Проблема существа определения жизни.
Когда говорят и пишут «наука», чаще всего имеют в виду результаты научных исследований или совокупность научных знаний. Но наука это еще и люди, получающие эти результаты и создающие это знание — математики, физики, химики, биологи, психологи, философы, социологи, историки, филологи, специалисты технических и других наук, которые объединены в национальные отряды, составляющие российскую, американскую, японскую науку. Если в первом аспекте наука изучается логикой науки, то во втором — ее социологией. В совокупности они составляют дисциплину, которая у нас называется науковедением, а на Западе — наукой о науке. Многие ее проблемы пересекаются с информатикой. Наука как социальное явление претерпевает большие изменения, но еще быстрее меняются наши представления о науке, точнее, о совокупной области науки и техники.
В изучении социологических тенденций развития науки в последние десятилетия наблюдается значительный прогресс. Большинство отечественных и зарубежных исследователей в этой области отмечает несоответствие между традиционными концепциями науки и современными ее социологическими моделями. Интересные взгляды на этот счет принадлежат видному английскому физику Джону Займану, известному своими оригинальными работами по социологии науки. По его мнению, все многообразие прежних представлений о науке как социальном явлении можно свести к двум традиционным концепциям — прикладной и теоретической.
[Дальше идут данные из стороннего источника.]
-- ==== Sys2Proof/Machine/HostPort.lean ====
section
/-! DEFINITION. The host port: `HostRead` and `HostWrite` (rules R42, R43, R64 to R67), but for writes to `CMD`. -/

namespace Sys2Proof.Machine

/-- What a host read of space `REG` returns (rule R42): 0 for `CMD` and for reserved numbers. -/
def regRead (s : State) (n : Nat) : Nat :=
  match n with
  | 1 => s.statusWord.toNat
  | 2 => s.errWord.toNat
  | 3 => s.errPos.toNat
  | 4 => s.result.toNat
  | 5 => s.cpos.toNat
  | 8 => s.desc.width.toNat
  | 9 => s.desc.height.toNat
  | 10 => s.desc.maxval.toNat
  | 11 => s.desc.channels.toNat
  | 12 => s.desc.depth.toNat
  | 16 => s.contLen.toNat
  | 17 => s.resN.toNat
  | 18 => s.payLen.toNat
  | 19 => s.tbl.maxLen.toNat
  | 20 => s.pkAcc.toNat
  | 21 => s.pkNb.toNat
  | 22 => s.upPos.toNat
  | 23 => s.upBit.toNat
  | 24 => s.trie.length
  | _ => 0

/-- Whether an index is inside a byte memory of a given capacity (rule R43). -/
def inCap (cap : Option Nat) (i : Nat) : Bool := !overCap cap (i + 1)

/-- A host read of a byte memory: 0 out of range (rule R43). -/
def memRead (cap : Option Nat) (m : Memory) (i : Nat) : Nat := if inCap cap i then (m.read i).toNat else 0

/-- A host write of a byte memory: the value modulo 256, nothing out of range (rules R65, R66). -/
def memWrite (cap : Option Nat) (m : Memory) (i v : Nat) : Memory :=
  if inCap cap i then m.write i (BitVec.ofNat 8 v) else m

/-- A host read of a register array of 256 elements: 0 out of range (rule R43). -/
def bankRead {w : Nat} (v : Vector (BitVec w) 256) (i : Nat) : Nat := if h : i < 256 then v[i].toNat else 0

/-- A host write of a register array of 256 elements: the value modulo `2^w`, nothing out of range (rules R65, R66). -/
def bankWrite {w : Nat} (v : Vector (BitVec w) 256) (i x : Nat) : Vector (BitVec w) 256 :=
  if h : i < 256 then v.set i (BitVec.ofNat w x) else v

/-- `HostRead(space, index)` when `STATE` is not BUSY (rule R64); out of range in the trie spaces it is `0xFFFF` or
`0x100` (rule R43). -/
def hostRead (s : State) (space i : Nat) : Nat :=
  match space with
  | 0 => regRead s i
  | 1 => memRead s.cfg.imgCap s.img i
  | 2 => memRead s.cfg.contCap s.cont i
  | 3 => memRead s.cfg.resCap s.res i
  | 4 => memRead s.cfg.payCap s.pay i
  | 5 => bankRead s.freq i
  | 6 => bankRead s.len i
  | 7 => bankRead s.tbl.len i
  | 8 => bankRead s.tbl.code i
  | 9 => if i < s.trie.length then (s.trie.getD i TrieNode.fresh).c0.toNat else ABSENT.toNat
  | 10 => if i < s.trie.length then (s.trie.getD i TrieNode.fresh).c1.toNat else ABSENT.toNat
  | 11 => if i < s.trie.length then (s.trie.getD i TrieNode.fresh).sym.toNat else NONE.toNat
  | _ => 0

/-- A host write to space `REG` (rules R42, R66), but for `CMD`: read-only and reserved numbers ignore it. -/
def regWrite (s : State) (n v : Nat) : State :=
  match n with
  | 8 => { s with desc := { s.desc with width := BitVec.ofNat 32 v } }
  | 9 => { s with desc := { s.desc with height := BitVec.ofNat 32 v } }
  | 10 => { s with desc := { s.desc with maxval := BitVec.ofNat 16 v } }
  | 11 => { s with desc := { s.desc with channels := BitVec.ofNat 8 v } }
  | 12 => { s with desc := { s.desc with depth := BitVec.ofNat 8 v } }
  | 16 => { s with contLen := BitVec.ofNat 64 v }
  | 17 => { s with resN := BitVec.ofNat 64 v }
  | 18 => { s with payLen := BitVec.ofNat 64 v }
  | _ => s

/-- `HostWrite(space, index, value)` when `STATE` is not BUSY and the element is not `CMD` (rule R65): "a write has no
effect other than the store". -/
def hostStore (s : State) (space i v : Nat) : State :=
  match space with
  | 0 => regWrite s i v
  | 1 => { s with img := memWrite s.cfg.imgCap s.img i v }
  | 2 => { s with cont := memWrite s.cfg.contCap s.cont i v }
  | 3 => { s with res := memWrite s.cfg.resCap s.res i v }
  | 4 => { s with pay := memWrite s.cfg.payCap s.pay i v }
  | 5 => { s with freq := bankWrite s.freq i v }
  | 6 => { s with len := bankWrite s.len i v }
  | _ => s

/-- A host read, in any state (rules R64, R67): while BUSY `STATUS` reads 1 and everything else a free value (log 5).
The value goes to the model's own `portData`; nothing of the block changes. -/
def portRead (space i : Nat) (s : State) : State :=
  match s.status with
  | .busy =>
    if space = 0 ∧ i = 1 then { s with portData := 1 }
    else { s with portData := Config.busyRead s.busyReads space i, busyReads := s.busyReads + 1 }
  | .idle => { s with portData := hostRead s space i }
  | .done => { s with portData := hostRead s space i }
  | .error => { s with portData := hostRead s space i }

/-- A host write to any element but `CMD`, in any state (rules R65, R67): ignored while BUSY. -/
def portStore (space i v : Nat) (s : State) : State :=
  match s.status with
  | .busy => s
  | .idle => hostStore s space i v
  | .done => hostStore s space i v
  | .error => hostStore s space i v

end Sys2Proof.Machine
end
Первая из них, называемая им «инструментальной», характерна для представителей политических и экономических кругов. В ней наука и техника, обычно обозначаемые как исследования и разработки, рассматриваются в качестве инструмента для решения социальных и экономических проблем. При достаточных организации и финансировании этот «черный ящик» позволяет получать необходимые консультации, решения, изобретения. Ей противостоит теоретическая концепция науки, трактуемая как модель «открытия» и бытующая в сферах образования, культуры и науки. В соответствии с этой моделью ученый, исследуя законы природы, приходит к новым открытиям, пополняющим общечеловеческое знание, которое служит объектом применения в технике.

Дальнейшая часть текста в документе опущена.